Einar hoffte, die Unfreien würden seine Worte und den Sinn dahinter verstehen.

„Geh mit Björn“, sprach nun Raban zu dem Friesen, und die beiden Männer zogen sich zurück. Fortan würde er am Leben der Familie des Schmiedes Björn teilhaben.

Gleiches geschah mit dem Zimmermann und seiner Familie.

Diese vertraute der Jarl dem Brok an.

Von dem Zimmermann wusste Einar, dass er ein guter Kerl war. Und auch die Weiber mit ihren Kindern verteilte Einar auf einige Familien, von denen er wusste, sie würden Hilfe gebrauchen können. Eine von ihnen übergab er dem Thoke, und dies tat er nicht ohne Hintergedanken.
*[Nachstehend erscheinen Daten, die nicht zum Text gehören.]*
/-- A closing step: offset, script, repeats 0 (R10), or its absence. -/
def stepBytes : Option ClosingStep → List Byte
  | none => [0xFF#8] ++ noScript ++ [0xFF#8]
  | some st => u8 st.offset ++ st.script.bytes ++ u8 0

/-- The timing set in R11's order; the default action with its code of R7, TO_FLOOR 1 and REJECT 4. -/
def Timing.bytes (t : Timing) : List Byte :=
  u16 t.margin ++ u8 t.dwell ++ u16 t.gap ++ u8 t.groupDelay ++ u16 t.escCounting ++ u16 t.escFloor ++
    u8 t.clearingLimit ++ u8 t.openingLimit ++ u16 t.alertToEvac ++ u16 t.alertRepeat ++ u8 t.evacRepeat ++
    u8 t.holdThreshold ++ u8 (if t.unmatchedToFloor then 1 else 4) ++ yesNo t.overwriteCounting ++
    yesNo t.overwriteFloor

/-! ### Chain and openings -/

/-- The halt record in HALTED, or its absence (R39). -/
def ChainState.haltBytes : ChainState → List Byte
  | .halted h => h.bytes
  | _ => [0xFF#8, 0xFF#8, 0xFF#8] ++ u16 0xFFFF ++ [0xFF#8] ++ opt24 none

def ChainState.syncCount? : ChainState → Option Nat
  | .syncRun n => some n
  | _ => none

def ChainState.clearCount? : ChainState → Option Nat
  | .clearOut n => some n
  | _ => none

def ChainState.intent? : ChainState → Option Nat
  | .stopping i => some i.ctorIdx
  | _ => none

/-- CHAIN_STATUS (R39). The sync-run count, which R28 lets reach 74,999, takes three bytes (log entry 9). -/
def chainStatus (s : State) : List Byte :=
  let c := s.chain
  u8 c.state.phase.ctorIdx ++ firstOr c.state.runs ++ firstOr c.state.slow ++ firstOr c.driveOk ++
    firstOr s.store.tables.geometry.isSome ++ u16 c.p ++ firstOr c.synced ++ slip16 c.lastSlip ++ signed16 c.nPrev ++
    signed16 c.nLast ++ u16 c.speed ++ yesNo c.moving ++ u16 c.restMs ++ yesNo c.parked ++
    opt24 c.state.syncCount? ++ opt16 c.state.clearCount? ++ opt8 c.state.intent? ++ c.state.haltBytes ++
    setBytes 32 c.stopPushes

/-- The ground of a clearance (R53): count 0, dwell 1, both 2, none 3. -/
def groundCode (count dwell : Bool) : Nat :=
  if count && dwell then 2 else if count then 0 else if dwell then 1 else 3

/-- The conflict record, or its absence (R53). -/
def conflictBytes : Option ConflictRec → List Byte
  | some c => c.bytes
  | none => [0xFF#8, 0xFF#8, 0xFF#8] ++ u16 0xFFFF ++ [0xFF#8] ++ u16 0xFFFF ++ opt24 none

/-- OPENING_QUERY of shutter n, whose record guards opening j (R53). -/
def openingQueryBytes (n j finalTime : Nat) (s : State) : List Byte :=
  let o := s.openingStatus j
  u8 n ++ u8 j ++ yesNo o.present ++ optYesNo (if o.present then some o.occupant.isSome else none) ++
    opt8 o.occupant ++ opt16 (o.approach.map Approach.distance) ++ opt8 (o.approach.map Approach.cabin) ++
    opt16 (o.approach.map Approach.time) ++ u16 s.chain.speed ++ yesNo s.chain.synced ++ yesNo s.chain.moving ++
    u16 s.chain.restMs ++ u16 finalTime ++ u16 s.store.timing.margin ++ u8 s.store.timing.dwell ++
    u16 (finalTime + s.store.timing.margin) ++ yesNo (s.clearByCount j finalTime || s.clearByDwell j) ++
    u8 (groundCode (s.clearByCount j finalTime) (s.clearByDwell j)) ++ yesNo (s.inDoorway n) ++
    yesNo s.board.latch.isSome ++ conflictBytes s.board.latch

/-! ### Shutters -/

/-- A shutter's state by name, all ones when it has none. -/
def State.shutterState (s : State) (n : Nat) : List Byte := opt8 ((s.unit n).map fun sh => sh.state.phase.ctorIdx)

/-- A shutter's place in the raise queue, counted from 1 at the head (R78). -/
def State.raisePlace (s : State) (n : Nat) : Option Nat := (s.shutters.raiseQueue.findIdx? (· == n)).map (· + 1)

def ShutterState.pauseCause? : ShutterState → Option Nat
  | .paused c _ _ => some c.ctorIdx
  | _ => none

def ShutterState.resumePhase? : ShutterState → Option Nat
  | .paused _ r _ => some r.ctorIdx
  | _ => none

def ShutterState.mark? : ShutterState → Option Bool
  | .held m => some m
  | _ => none

def ShutterState.limitLeft? : ShutterState → Option Nat
  | .dropping t => some t
  | .final t => some t
  | .raising t => some t
  | _ => none

/-- The edge-clear time or the retry time while it is counted (R56, R66, R67). -/
def State.countedTime (s : State) (n : Nat) : Option Nat :=
  match (s.unit n).map Shutter.state with
  | some (.paused .obstruction _ t) => some t
  | some (.fault .obstructed t) => if s.fire.state = .evacuate && s.retryOrdered n then some t else none
  | _ => none

/-- The obstruction count and the fire-ordered flag of a commissioned shutter outside UNCONFIGURED (R79): 0 and clear until
the first reading gives it a state (R58). -/
def State.standing? (s : State) (n : Nat) : Option (Nat × Bool) :=
  if s.unconfigured || (s.record n).isNone then none
  else match s.unit n with
    | some sh => some (sh.obstructions, sh.fireOrdered)
    | none => some (0, false)

/-- SHUTTER_STATUS (R79). In UNCONFIGURED "commissioned" is carried as it stands, and the RAISING set is listed by ascending
index: the model's choices (log entry 34). So is it that the edge-clear or retry time is carried in ms, in two bytes (log
entry 46). -/
def shutterStatus (n : Nat) (s : State) : List Byte :=
  let i := s.inputs n
  let st := (s.unit n).map Shutter.state
  yesNo (s.record n).isSome ++ yesNo i.top ++ yesNo i.bottom ++ yesNo i.clear ++ yesNo i.edge ++
    yesNo (s.releaseOut n) ++ yesNo (s.motorOut n) ++ yesNo s.shutters.failSafe ++ s.shutterState n ++
    opt8 ((st.bind ShutterState.faultCause?).map FaultCause.ctorIdx) ++ opt8 (st.bind ShutterState.pauseCause?) ++
    opt8 (st.bind ShutterState.resumePhase?) ++ optYesNo (st.bind ShutterState.mark?) ++
    opt24 (st.bind ShutterState.limitLeft?) ++ opt8 ((s.standing? n).map Prod.fst) ++
    optYesNo ((s.standing? n).map Prod.snd) ++ opt16 (s.countedTime n) ++ opt8 (s.raisePlace n) ++
    listOf (s.shutters.raiseQueue.map u8) ++
    listOf (((List.range 32).filter fun k => isRaising (s.unit k)).map u8)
Zwar lehnte der Zimmermann zuerst ab, doch Einar bestand darauf, das Thoke dem Weib und ihrem Kind ein neues Heim gab.

„Glaubst du, sie werden sich einfügen?“, fragte Raban, als die beiden Männer sich vom Lager auf den Weg zur Halle machten. „Ja, das werden sie. Nur um Björn mache ich mir Sorgen. Ich werde Harald sagen, er soll ihn im Auge behalten.“

*

Längst hatten die drei Schniggen des Borkell das Kattegat11 hinter sich gelassen. Nun segelten sie an der Südküste Norwegens durch das Skagerrak12 Richtung Westen. Die Gefangenen hatte der Hauptmann des Ladekönigs auf sein eigenes Schiff bringen lassen. So saßen diese nun dichtgedrängt beieinander an der Reling des Schiffes. Sif und Polk hielten sich zu beiden Seiten dicht bei ihrer Herrin Alma. Die Gemahlin Jarl Einars hielt ihren Säugling fest in den Armen, und stierte abwesend auf die Planken des Schiffes. Ihr Gesicht war kreidebleich, eingerahmt von dem schwarzen Haar, sah man ihre Blässe noch deutlicher. Die Magd neigte sich zu der Alma und berührte das Kind. Da begann der Säugling zu weinen. Die Sif atmete sichtlich auf, denn sie hatte befürchtet, dass der Knabe bereits gestorben war. Alma öffnete ihr Kleid und legte den Knaben an die Brust. Der Kampf um Askby und die Geburt hatten der Alma sehr zugesetzt. Und nun kam die Ungewissheit dazu, was aus ihr und dem Kind werden würde. Sie zweifelte nicht daran, dass ihr Gemahl nach ihnen suchen würde.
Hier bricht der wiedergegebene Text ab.